» EXCERPTED RECORDS
· · · ·
@[simp] theorem modCtr_pending (f : CtrState → CtrState) (s : State) : (modCtr f s).pending = s.pending := rfl
@[simp] theorem modCtr_regs (f : CtrState → CtrState) (s : State) : (modCtr f s).regs = s.regs := rfl
@[simp] theorem modCtr_wide (f : CtrState → CtrState) (s : State) : (modCtr f s).wide = s.wide := rfl
@[simp] theorem modCtr_clk (f : CtrState → CtrState) (s : State) : (modCtr f s).clk = s.clk := rfl
@[simp] theorem modCtr_pins (f : CtrState → CtrState) (s : State) : (modCtr f s).pins = s.pins := rfl
@[simp] theorem modCtr_stations (f : CtrState → CtrState) (s : State) : (modCtr f s).stations = s.stations := rfl
@[simp] theorem modCtr_spine (f : CtrState → CtrState) (s : State) : (modCtr f s).spine = s.spine := rfl
@[simp] theorem modCtr_slot (f : CtrState → CtrState) (s : State) : (modCtr f s).slot = s.slot := rfl
@[simp] theorem modCtr_shear (f : CtrState → CtrState) (s : State) : (modCtr f s).shear = s.shear := rfl
@[simp] theorem modCtr_cullet (f : CtrState → CtrState) (s : State) : (modCtr f s).cullet = s.cullet := rfl
@[simp] theorem modCtr_ctr (f : CtrState → CtrState) (s : State) : (modCtr f s).ctr = f s.ctr := rfl
@[simp] theorem modCtr_trace (f : CtrState → CtrState) (s : State) : (modCtr f s).trace = s.trace := rfl
@[simp] theorem modCtr_stria (f : CtrState → CtrState) (s : State) : (modCtr f s).stria = s.stria := rfl
@[simp] theorem modCtr_dl (f : CtrState → CtrState) (s : State) : (modCtr f s).dl = s.dl := rfl
@[simp] theorem modCtr_lehr (f : CtrState → CtrState) (s : State) : (modCtr f s).lehr = s.lehr := rfl
@[simp] theorem modCtr_ladder (f : CtrState → CtrState) (s : State) : (modCtr f s).ladder = s.ladder := rfl
@[simp] theorem modCtr_notice (f : CtrState → CtrState) (s : State) : (modCtr f s).notice = s.notice := rfl
@[simp] theorem modCtr_rings (f : CtrState → CtrState) (s : State) : (modCtr f s).rings = s.rings := rfl
@[simp] theorem modCtr_bus (f : CtrState → CtrState) (s : State) : (modCtr f s).bus = s.bus := rfl
@[simp] theorem modCtr_job (f : CtrState → CtrState) (s : State) : (modCtr f s).job = s.job := rfl
@[simp] theorem modCtr_gather (f : CtrState → CtrState) (s : State) : (modCtr f s).gather = s.gather := rfl
@[simp] theorem modCtr_mbx (f : CtrState → CtrState) (s : State) : (modCtr f s).mbx = s.mbx := rfl
@[simp] theorem modCtr_cont (f : CtrState → CtrState) (s : State) : (modCtr f s).cont = s.cont := rfl
@[simp] theorem modCtr_otp (f : CtrState → CtrState) (s : State) : (modCtr f s).otp = s.otp := rfl
@[simp] theorem modCtr_gaf (f : CtrState → CtrState) (s : State) : (modCtr f s).gaf = s.gaf := rfl
@[simp] theorem modCtr_rolsal (f : CtrState → CtrState) (s : State) : (modCtr f s).rolsal = s.rolsal := rfl
@[simp] theorem modCtr_fresh (f : CtrState → CtrState) (s : State) : (modCtr f s).fresh = s.fresh := rfl

@[simp] theorem modCullet_pending (f : CulletState → CulletState) (s : State) : (modCullet f s).pending = s.pending := rfl
@[simp] theorem modCullet_regs (f : CulletState → CulletState) (s : State) : (modCullet f s).regs = s.regs := rfl
@[simp] theorem modCullet_wide (f : CulletState → CulletState) (s : State) : (modCullet f s).wide = s.wide := rfl
@[simp] theorem modCullet_clk (f : CulletState → CulletState) (s : State) : (modCullet f s).clk = s.clk := rfl
@[simp] theorem modCullet_pins (f : CulletState → CulletState) (s : State) : (modCullet f s).pins = s.pins := rfl
@[simp] theorem modCullet_stations (f : CulletState → CulletState) (s : State) : (modCullet f s).stations = s.stations := rfl
@[simp] theorem modCullet_spine (f : CulletState → CulletState) (s : State) : (modCullet f s).spine = s.spine := rfl
@[simp] theorem modCullet_slot (f : CulletState → CulletState) (s : State) : (modCullet f s).slot = s.slot := rfl
@[simp] theorem modCullet_shear (f : CulletState → CulletState) (s : State) : (modCullet f s).shear = s.shear := rfl
@[simp] theorem modCullet_cullet (f : CulletState → CulletState) (s : State) : (modCullet f s).cullet = f s.cullet := rfl
@[simp] theorem modCullet_ctr (f : CulletState → CulletState) (s : State) : (modCullet f s).ctr = s.ctr := rfl
@[simp] theorem modCullet_trace (f : CulletState → CulletState) (s : State) : (modCullet f s).trace = s.trace := rfl
@[simp] theorem modCullet_stria (f : CulletState → CulletState) (s : State) : (modCullet f s).stria = s.stria := rfl
@[simp] theorem modCullet_dl (f : CulletState → CulletState) (s : State) : (modCullet f s).dl = s.dl := rfl
@[simp] theorem modCullet_lehr (f : CulletState → CulletState) (s : State) : (modCullet f s).lehr = s.lehr := rfl
@[simp] theorem modCullet_ladder (f : CulletState → CulletState) (s : State) : (modCullet f s).ladder = s.ladder := rfl
@[simp] theorem modCullet_notice (f : CulletState → CulletState) (s : State) : (modCullet f s).notice = s.notice := rfl
@[simp] theorem modCullet_rings (f : CulletState → CulletState) (s : State) : (modCullet f s).rings = s.rings := rfl
@[simp] theorem modCullet_bus (f : CulletState → CulletState) (s : State) : (modCullet f s).bus = s.bus := rfl
@[simp] theorem modCullet_job (f : CulletState → CulletState) (s : State) : (modCullet f s).job = s.job := rfl
@[simp] theorem modCullet_gather (f : CulletState → CulletState) (s : State) : (modCullet f s).gather = s.gather := rfl
@[simp] theorem modCullet_mbx (f : CulletState → CulletState) (s : State) : (modCullet f s).mbx = s.mbx := rfl
@[simp] theorem modCullet_cont (f : CulletState → CulletState) (s : State) : (modCullet f s).cont = s.cont := rfl
@[simp] theorem modCullet_otp (f : CulletState → CulletState) (s : State) : (modCullet f s).otp = s.otp := rfl
@[simp] theorem modCullet_gaf (f : CulletState → CulletState) (s : State) : (modCullet f s).gaf = s.gaf := rfl
@[simp] theorem modCullet_rolsal (f : CulletState → CulletState) (s : State) : (modCullet f s).rolsal = s.rolsal := rfl
@[simp] theorem modCullet_fresh (f : CulletState → CulletState) (s : State) : (modCullet f s).fresh = s.fresh := rfl

@[simp] theorem modDl_pending (f : DeadlineState → DeadlineState) (s : State) : (modDl f s).pending = s.pending := rfl
@[simp] theorem modDl_regs (f : DeadlineState → DeadlineState) (s : State) : (modDl f s).regs = s.regs := rfl
@[simp] theorem modDl_wide (f : DeadlineState → DeadlineState) (s : State) : (modDl f s).wide = s.wide := rfl
@[simp] theorem modDl_clk (f : DeadlineState → DeadlineState) (s : State) : (modDl f s).clk = s.clk := rfl
@[simp] theorem modDl_pins (f : DeadlineState → DeadlineState) (s : State) : (modDl f s).pins = s.pins := rfl
@[simp] theorem modDl_stations (f : DeadlineState → DeadlineState) (s : State) : (modDl f s).stations = s.stations := rfl
@[simp] theorem modDl_spine (f : DeadlineState → DeadlineState) (s : State) : (modDl f s).spine = s.spine := rfl
@[simp] theorem modDl_slot (f : DeadlineState → DeadlineState) (s : State) : (modDl f s).slot = s.slot := rfl
@[simp] theorem modDl_shear (f : DeadlineState → DeadlineState) (s : State) : (modDl f s).shear = s.shear := rfl
@[simp] theorem modDl_cullet (f : DeadlineState → DeadlineState) (s : State) : (modDl f s).cullet = s.cullet := rfl
@[simp] theorem modDl_ctr (f : DeadlineState → DeadlineState) (s : State) : (modDl f s).ctr = s.ctr := rfl
@[simp] theorem modDl_trace (f : DeadlineState → DeadlineState) (s : State) : (modDl f s).trace = s.trace := rfl
@[simp] theorem modDl_stria (f : DeadlineState → DeadlineState) (s : State) : (modDl f s).stria = s.stria := rfl
@[simp] theorem modDl_dl (f : DeadlineState → DeadlineState) (s : State) : (modDl f s).dl = f s.dl := rfl
@[simp] theorem modDl_lehr (f : DeadlineState → DeadlineState) (s : State) : (modDl f s).lehr = s.lehr := rfl
@[simp] theorem modDl_ladder (f : DeadlineState → DeadlineState) (s : State) : (modDl f s).ladder = s.ladder := rfl
@[simp] theorem modDl_notice (f : DeadlineState → DeadlineState) (s : State) : (modDl f s).notice = s.notice := rfl
@[simp] theorem modDl_rings (f : DeadlineState → DeadlineState) (s : State) : (modDl f s).rings = s.rings := rfl
@[simp] theorem modDl_bus (f : DeadlineState → DeadlineState) (s : State) : (modDl f s).bus = s.bus := rfl
@[simp] theorem modDl_job (f : DeadlineState → DeadlineState) (s : State) : (modDl f s).job = s.job := rfl
@[simp] theorem modDl_gather (f : DeadlineState → DeadlineState) (s : State) : (modDl f s).gather = s.gather := rfl
@[simp] theorem modDl_mbx (f : DeadlineState → DeadlineState) (s : State) : (modDl f s).mbx = s.mbx := rfl
@[simp] theorem modDl_cont (f : DeadlineState → DeadlineState) (s : State) : (modDl f s).cont = s.cont := rfl
@[simp] theorem modDl_otp (f : DeadlineState → DeadlineState) (s : State) : (modDl f s).otp = s.otp := rfl
@[simp] theorem modDl_gaf (f : DeadlineState → DeadlineState) (s : State) : (modDl f s).gaf = s.gaf := rfl
@[simp] theorem modDl_rolsal (f : DeadlineState → DeadlineState) (s : State) : (modDl f s).rolsal = s.rolsal := rfl
@[simp] theorem modDl_fresh (f : DeadlineState → DeadlineState) (s : State) : (modDl f s).fresh = s.fresh := rfl

@[simp] theorem modClk_pending (f : ClockState → ClockState) (s : State) : (modClk f s).pending = s.pending := rfl
@[simp] theorem modClk_regs (f : ClockState → ClockState) (s : State) : (modClk f s).regs = s.regs := rfl
@[simp] theorem modClk_wide (f : ClockState → ClockState) (s : State) : (modClk f s).wide = s.wide := rfl
@[simp] theorem modClk_clk (f : ClockState → ClockState) (s : State) : (modClk f s).clk = f s.clk := rfl
@[simp] theorem modClk_pins (f : ClockState → ClockState) (s : State) : (modClk f s).pins = s.pins := rfl
@[simp] theorem modClk_stations (f : ClockState → ClockState) (s : State) : (modClk f s).stations = s.stations := rfl
@[simp] theorem modClk_spine (f : ClockState → ClockState) (s : State) : (modClk f s).spine = s.spine := rfl
@[simp] theorem modClk_slot (f : ClockState → ClockState) (s : State) : (modClk f s).slot = s.slot := rfl
@[simp] theorem modClk_shear (f : ClockState → ClockState) (s : State) : (modClk f s).shear = s.shear := rfl
@[simp] theorem modClk_cullet (f : ClockState → ClockState) (s : State) : (modClk f s).cullet = s.cullet := rfl
@[simp] theorem modClk_ctr (f : ClockState → ClockState) (s : State) : (modClk f s).ctr = s.ctr := rfl
@[simp] theorem modClk_trace (f : ClockState → ClockState) (s : State) : (modClk f s).trace = s.trace := rfl
@[simp] theorem modClk_stria (f : ClockState → ClockState) (s : State) : (modClk f s).stria = s.stria := rfl
@[simp] theorem modClk_dl (f : ClockState → ClockState) (s : State) : (modClk f s).dl = s.dl := rfl
@[simp] theorem modClk_lehr (f : ClockState → ClockState) (s : State) : (modClk f s).lehr = s.lehr := rfl
@[simp] theorem modClk_ladder (f : ClockState → ClockState) (s : State) : (modClk f s).ladder = s.ladder := rfl
@[simp] theorem modClk_notice (f : ClockState → ClockState) (s : State) : (modClk f s).notice = s.notice := rfl
@[simp] theorem modClk_rings (f : ClockState → ClockState) (s : State) : (modClk f s).rings = s.rings := rfl
@[simp] theorem modClk_bus (f : ClockState → ClockState) (s : State) : (modClk f s).bus = s.bus := rfl
@[simp] theorem modClk_job (f : ClockState → ClockState) (s : State) : (modClk f s).job = s.job := rfl
@[simp] theorem modClk_gather (f : ClockState → ClockState) (s : State) : (modClk f s).gather = s.gather := rfl
@[simp] theorem modClk_mbx (f : ClockState → ClockState) (s : State) : (modClk f s).mbx = s.mbx := rfl
@[simp] theorem modClk_cont (f : ClockState → ClockState) (s : State) : (modClk f s).cont = s.cont := rfl
@[simp] theorem modClk_otp (f : ClockState → ClockState) (s : State) : (modClk f s).otp = s.otp := rfl
@[simp] theorem modClk_gaf (f : ClockState → ClockState) (s : State) : (modClk f s).gaf = s.gaf := rfl
@[simp] theorem modClk_rolsal (f : ClockState → ClockState) (s : State) : (modClk f s).rolsal = s.rolsal := rfl
@[simp] theorem modClk_fresh (f : ClockState → ClockState) (s : State) : (modClk f s).fresh = s.fresh := rfl
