theorem execHaltedLate_frame {fm : Nat} {s0 : State} (hm : Sub 0x91 fm) (unit : Nat) (s : State) (h : Frame fm s0 s) :
    FrameO fm s0 (execHaltedLate unit s) := by
  unfold execHaltedLate
  repeat' (first | with_reducible apply FrameO.act | with_reducible apply FrameO.ok | with_reducible apply FrameO.ite | exact Sub.trans (by decide) hm | intro _ | with_reducible assumption | with_reducible apply protoViolation_frame | with_reducible apply setPort_frame | with_reducible apply Frame.ite | extract_lets | split)

theorem execSecureEnter_frame {fm : Nat} {s0 : State} (hm : Sub 0x11 fm) (unit : Nat) (s : State) (h : Frame fm s0 s) :
    FrameO fm s0 (execSecureEnter unit s) := by
  unfold execSecureEnter
  repeat' (first | with_reducible apply FrameO.ok | with_reducible apply FrameO.ite | exact Sub.trans (by decide) hm | intro _ | with_reducible assumption | with_reducible apply beginExcl_frame | with_reducible apply State.fs_frame | with_reducible apply holdPort_frame | with_reducible apply Frame.ite | extract_lets | split)

theorem execSecureExit_frame {fm : Nat} {s0 : State} (hm : Sub 0x11 fm) (unit : Nat) (s : State) (h : Frame fm s0 s) :
    FrameO fm s0 (execSecureExit unit s) := by
  unfold execSecureExit
  repeat' (first | with_reducible apply FrameO.ok | with_reducible apply FrameO.ite | exact Sub.trans (by decide) hm | intro _ | with_reducible assumption | with_reducible apply endExcl_frame | with_reducible apply State.fs_frame | with_reducible apply holdPort_frame | with_reducible apply Frame.ite | extract_lets | split)

theorem execItRecord_frame {fm : Nat} {s0 : State} (hm : Sub 0x11 fm) (unit : Nat) (cken : Bool) (itKind count addr64 : Nat) (ovf : Bool) (s : State) (h : Frame fm s0 s) :
    FrameO fm s0 (execItRecord unit cken itKind count addr64 ovf s) := by
  unfold execItRecord
  repeat' (first | with_reducible apply FrameO.act | with_reducible apply FrameO.ok | with_reducible apply FrameO.ite | exact Sub.trans (by decide) hm | intro _ | with_reducible assumption | with_reducible apply coreOvfGap_frame | with_reducible apply formPacket_frame | with_reducible apply State.fsat_frame | with_reducible apply modPort_frame | with_reducible apply seeCken_frame | with_reducible apply stnHits_frame | with_reducible apply Frame.ite | extract_lets | split)

theorem execDtRecord_frame {fm : Nat} {s0 : State} (hm : Sub 0x11 fm) (unit : Nat) (cken dtWr : Bool) (size addr64 data64 : Nat) (ovf : Bool) (s : State) (h : Frame fm s0 s) :
    FrameO fm s0 (execDtRecord unit cken dtWr size addr64 data64 ovf s) := by
  unfold execDtRecord
  repeat' (first | with_reducible apply FrameO.act | with_reducible apply FrameO.ok | with_reducible apply FrameO.ite | exact Sub.trans (by decide) hm | intro _ | with_reducible assumption | with_reducible apply coreOvfGap_frame | with_reducible apply formPacket_frame | with_reducible apply modPort_frame | with_reducible apply seeCken_frame | with_reducible apply stnHits_frame | with_reducible apply Frame.ite | extract_lets | split)

end Sys2Proof.Machine
end

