/-- Where an event is taken, the queue records of its port move as the event says, and no other port's. -/
theorem takeEvent_core (u : Nat) (e : Event) (s : State) (hl : (s.port u).live = true) (hf : ¬ ((s.port u).shCmd = 3 ∧ (s.port u).ack = true))
    (he : eventError (s.port u) e = none) :
    ∃ stale drained : Bool, ∀ v, ((takeEvent u true e s).port v).core =
      if v = u then (moveQueue e stale drained s.clk.cyc (s.port u)).core else (s.port v).core := by
  unfold takeEvent
  extract_lets p s1 drained stale s2 s3 s4
  have h1 : PortCore s s1 := expireWd_core _ _ PortCore.refl
  refine ⟨stale, decide drained, fun v => ?_⟩
  rw [if_neg (by simp [p, hl]), if_neg (by simpa [p] using hf)]
  show ((match eventError (s.port u) e with | some row => _ | none => _ : State).port v).core = _
  rw [he]
  have h2 : (s2.port v).core =
      if v = u then (moveQueue e stale (decide drained) s.clk.cyc (s.port u)).core else (s.port v).core := by
    show ((setPort u _ s1).port v).core = _
    rw [port_setPort]
    have hc : s1.clk.cyc = s.clk.cyc := by
      have e : s1.clk = s.clk := (expireWd_frame (fm := 0x91) (s0 := s) rfl u s Frame.refl).clk rfl
      rw [e]
    split
    · simp [hc, p]
    · rw [h1.core]
  have h3 : PortCore s2 s3 := by
    show PortCore s2 (if _ then _ else _)
    split
    · exact staleEvent_core _ _ _ _ PortCore.refl
    · exact freshEvent_core _ _ _ _ PortCore.refl
  have h4 : PortCore s2 s4 := progress_core _ _ _ h3
  rw [← h2]
  show ((if _ then _ else _ : State).port v).core = _
  split
  · rw [(protoViolation_core _ _ _ _ _ h4).core]
  · rw [h4.core]

theorem modStn_port (n : Nat) (f : Station → Station) (s : State) (hf : ∀ x, (f x).ports = x.ports) (v : Nat) :
    (modStn n f s).port v = s.port v := by
  unfold modStn
  rw [port_setStn]
  split
  · next e => unfold Station.port State.port; rw [hf, e]; rfl
  · rfl

theorem core_ext {p q : Port} (h : p.core = q.core) : p.on = q.on ∧ p.rst = q.rst ∧ p.excl = q.excl ∧ p.pkg = q.pkg ∧
    p.queues = q.queues ∧ p.lastSeq = q.lastSeq ∧ p.strapped = q.strapped ∧ p.strapTy = q.strapTy := by
  simp only [Port.core, Prod.mk.injEq] at h
  obtain ⟨⟨a1, a2, a3, a4, a5, a6⟩, ⟨b1, b2, b3, b4⟩, c, d⟩ := h
  exact ⟨a3, a4, a5, b4, c, d, a1, b1⟩

end Sys2Proof.Machine
end

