theorem execCulletReadoutStart_frame {fm : Nat} {s0 : State} (hm : Sub 0x32befbd fm) (s : State) (h : Frame fm s0 s) :
    FrameO fm s0 (execCulletReadoutStart s) := by
  unfold execCulletReadoutStart
  repeat' (first | with_reducible apply FrameO.act | with_reducible apply FrameO.awake | with_reducible apply FrameO.ok | with_reducible apply FrameO.ite | with_reducible apply FrameO.fault | exact Sub.trans (by decide) hm | intro _ | with_reducible assumption | with_reducible apply beginReadout_frame | with_reducible apply endReadout_frame | with_reducible apply freeDir_frame | with_reducible apply State.fs_frame | with_reducible apply modCullet_frame | with_reducible apply refuseReadout_frame | with_reducible apply Frame.refl | with_reducible apply Frame.ite | with_reducible apply Frame.when | with_reducible apply Frame.foldl | extract_lets | split | (show Memory.wf [] = true; rfl) | (apply memPutBytes_wf; assumption) | (apply ringPut_wf; assumption) | (show Memory.wf _ = true; assumption) | (dsimp +zetaDelta only))

/-! ### Counters -/

theorem modCtr_frame {fm : Nat} {s0 : State} (hm : Sub 0x200 fm) (f : CtrState → CtrState) (s : State) (h : Frame fm s0 s) :
    Frame fm s0 ((modCtr f s)) := by
  unfold modCtr
  repeat' (first | exact Sub.trans (by decide) hm | intro _ | with_reducible assumption | (simp only [Frame_mk]; first | with_reducible apply FrameC.ctr_upd) | extract_lets)

theorem ownCounter_frame {fm : Nat} {s0 : State} (hm : Sub 0x200 fm) (n i owner : Nat) (s : State) (h : Frame fm s0 s) :
    Frame fm s0 ((ownCounter n i owner s)) := by
  unfold ownCounter
  repeat' (first | exact Sub.trans (by decide) hm | intro _ | with_reducible assumption | with_reducible apply modCtr_frame | extract_lets)

theorem configureCounter_frame {fm : Nat} {s0 : State} (hm : Sub 0x230 fm) (group target i lo hi owner : Nat) (ring : Option Nat) (s : State) (h : Frame fm s0 s) :
    Frame fm s0 ((configureCounter group target i lo hi owner ring s).2) := by
  unfold configureCounter
  repeat' (first | exact Sub.trans (by decide) hm | intro _ | with_reducible assumption | with_reducible refine Frame.pair ‹_› ?_ | with_reducible apply modCtr_frame | with_reducible apply sendDown_frame | with_reducible apply Frame.ite | with_reducible apply Frame.foldl | extract_lets | split)

theorem pcCfgWord_frame {fm : Nat} {s0 : State} (hm : Sub 0x231 fm) (id n i : Nat) (hi : Bool) (v : Nat) (s : State) (h : Frame fm s0 s) :
    Frame fm s0 ((pcCfgWord id n i hi v s)) := by
  unfold pcCfgWord
  repeat' (first | exact Sub.trans (by decide) hm | intro _ | with_reducible assumption | with_reducible refine Frame.pair ‹_› ?_ | with_reducible apply configureCounter_frame | with_reducible apply State.fs_frame | with_reducible apply Frame.ite | extract_lets | split)

theorem applyCfg_frame {fm : Nat} {s0 : State} (hm : Sub 0x11 fm) (n i lo hi : Nat) (copy : Bool) (s : State) (h : Frame fm s0 s) :
    Frame fm s0 ((applyCfg n i lo hi copy s)) := by
  unfold applyCfg
  repeat' (first | exact Sub.trans (by decide) hm | intro _ | with_reducible assumption | with_reducible apply modStn_frame | with_reducible apply pcSet_frame | with_reducible apply State.wrN_frame | with_reducible apply Frame.ite | extract_lets | split)

theorem addSample_frame {fm : Nat} {s0 : State} (hm : Sub 0x10 fm) (n f sub rtag w : Nat) (s : State) (h : Frame fm s0 s) :
    Frame fm s0 ((addSample n f sub rtag w s)) := by
  unfold addSample
  repeat' (first | exact Sub.trans (by decide) hm | intro _ | with_reducible assumption | with_reducible apply modStn_frame | extract_lets)

theorem modRead_frame {fm : Nat} {s0 : State} (hm : Sub 0x200 fm) (rtag : Nat) (f : CtrRead → CtrRead) (s : State) (h : Frame fm s0 s) :
    Frame fm s0 ((modRead rtag f s)) := by
  unfold modRead
  repeat' (first | exact Sub.trans (by decide) hm | intro _ | with_reducible assumption | with_reducible apply modCtr_frame | extract_lets)

theorem noteCutSample_frame {fm : Nat} {s0 : State} (hm : Sub 0x200 fm) (n rtag : Nat) (s : State) (h : Frame fm s0 s) :
    Frame fm s0 ((noteCutSample n rtag s)) := by
  unfold noteCutSample
  repeat' (first | exact Sub.trans (by decide) hm | intro _ | with_reducible assumption | with_reducible apply modRead_frame | with_reducible apply Frame.ite | extract_lets | split)

theorem showCtrBusy_frame {fm : Nat} {s0 : State} (hm : Sub 0x1 fm) (s : State) (h : Frame fm s0 s) :
    Frame fm s0 ((showCtrBusy s)) := by
  unfold showCtrBusy
  repeat' (first | exact Sub.trans (by decide) hm | intro _ | with_reducible assumption | with_reducible apply State.fs_frame)

theorem sampleTsOf_frame {fm : Nat} {s0 : State} (hm : Sub 0x2000000 fm) (f : Nat) (s : State) (h : Frame fm s0 s) :
    Frame fm s0 ((sampleTsOf f s).2) := by
  unfold sampleTsOf
  repeat' (first | exact Sub.trans (by decide) hm | intro _ | with_reducible assumption | with_reducible refine Frame.pair ‹_› ?_ | with_reducible apply State.free_frame | with_reducible apply Frame.ite | extract_lets | split)

theorem beginCtrRead_frame {fm : Nat} {s0 : State} (hm : Sub 0x2000231 fm) (cmd : Option CmdKey) (group target : Nat) (energy : Bool) (w owner cls seen : Nat) (s : State) (h : Frame fm s0 s) :
    Frame fm s0 ((beginCtrRead cmd group target energy w owner cls seen s)) := by
  unfold beginCtrRead
  repeat' (first | exact Sub.trans (by decide) hm | intro _ | with_reducible assumption | with_reducible refine Frame.pair ‹_› ?_ | with_reducible apply modCtr_frame | with_reducible apply sampleTsOf_frame | with_reducible apply sendDown_frame | with_reducible apply showCtrBusy_frame | with_reducible apply Frame.ite | extract_lets | split)

theorem takeCounterMessage_frame {fm : Nat} {s0 : State} (hm : Sub 0x201 fm) (n : Nat) (m : UpMsg) (s : State) (h : Frame fm s0 s) :
    Frame fm s0 ((takeCounterMessage n m s)) := by
  unfold takeCounterMessage
  repeat' (first | exact Sub.trans (by decide) hm | intro _ | with_reducible assumption | with_reducible apply State.fs_frame | with_reducible apply modRead_frame | with_reducible apply Frame.ite | extract_lets | split)

theorem takeAttribMessage_frame {fm : Nat} {s0 : State} (hm : Sub 0x200 fm) (n : Nat) (m : UpMsg) (s : State) (h : Frame fm s0 s) :
    Frame fm s0 ((takeAttribMessage n m s)) := by
  unfold takeAttribMessage
  repeat' (first | exact Sub.trans (by decide) hm | intro _ | with_reducible assumption | with_reducible apply modRead_frame | with_reducible apply Frame.ite | extract_lets | split)

theorem endCtrRead_frame {fm : Nat} {s0 : State} (hm : Sub 0x32201 fm) (r : CtrRead) (s : State) (h : Frame fm s0 s) :
    Frame fm s0 ((endCtrRead r s)) := by
  unfold endCtrRead
  repeat' (first | exact Sub.trans (by decide) hm | intro _ | with_reducible assumption | with_reducible apply finishWithBytes_frame | with_reducible apply State.fs_frame | with_reducible apply modCtr_frame | with_reducible apply showCtrBusy_frame | with_reducible apply Frame.ite | (simp only [Frame_mk]; first | with_reducible apply FrameC.lehr_upd) | extract_lets | split)

theorem settleReads_frame {fm : Nat} {s0 : State} (hm : Sub 0x32201 fm) (s : State) (h : Frame fm s0 s) :
    Frame fm s0 ((settleReads s)) := by
  unfold settleReads
  repeat' (first | exact Sub.trans (by decide) hm | intro _ | with_reducible assumption | with_reducible apply endCtrRead_frame | with_reducible apply Frame.foldl)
· · · ·
» WHAT IS BEING ASKED
Lines wanted from the listing above: the line with "unfold noteCutSample" up to and including the line with "with_reducible apply sampleTsOf_frame". Please write them out exactly, adding nothing else.

» ANSWER BOX
  unfold noteCutSample
  repeat' (first | exact Sub.trans (by decide) hm | intro _ | with_reducible assumption | with_reducible apply modRead_frame | with_reducible apply Frame.ite | extract_lets | split)

theorem showCtrBusy_frame {fm : Nat} {s0 : State} (hm : Sub 0x1 fm) (s : State) (h : Frame fm s0 s) :
    Frame fm s0 ((showCtrBusy s)) := by
  unfold showCtrBusy
  repeat' (first | exact Sub.trans (by decide) hm | intro _ | with_reducible assumption | with_reducible apply State.fs_frame)

theorem sampleTsOf_frame {fm : Nat} {s0 : State} (hm : Sub 0x2000000 fm) (f : Nat) (s : State) (h : Frame fm s0 s) :
    Frame fm s0 ((sampleTsOf f s).2) := by
  unfold sampleTsOf
  repeat' (first | exact Sub.trans (by decide) hm | intro _ | with_reducible assumption | with_reducible refine Frame.pair ‹_› ?_ | with_reducible apply State.free_frame | with_reducible apply Frame.ite | extract_lets | split)

theorem beginCtrRead_frame {fm : Nat} {s0 : State} (hm : Sub 0x2000231 fm) (cmd : Option CmdKey) (group target : Nat) (energy : Bool) (w owner cls seen : Nat) (s : State) (h : Frame fm s0 s) :
    Frame fm s0 ((beginCtrRead cmd group target energy w owner cls seen s)) := by
  unfold beginCtrRead
  repeat' (first | exact Sub.trans (by decide) hm | intro _ | with_reducible assumption | with_reducible refine Frame.pair ‹_› ?_ | with_reducible apply modCtr_frame | with_reducible apply sampleTsOf_frame | with_reducible apply sendDown_frame | with_reducible apply showCtrBusy_frame | with_reducible apply Frame.ite | extract_lets | split)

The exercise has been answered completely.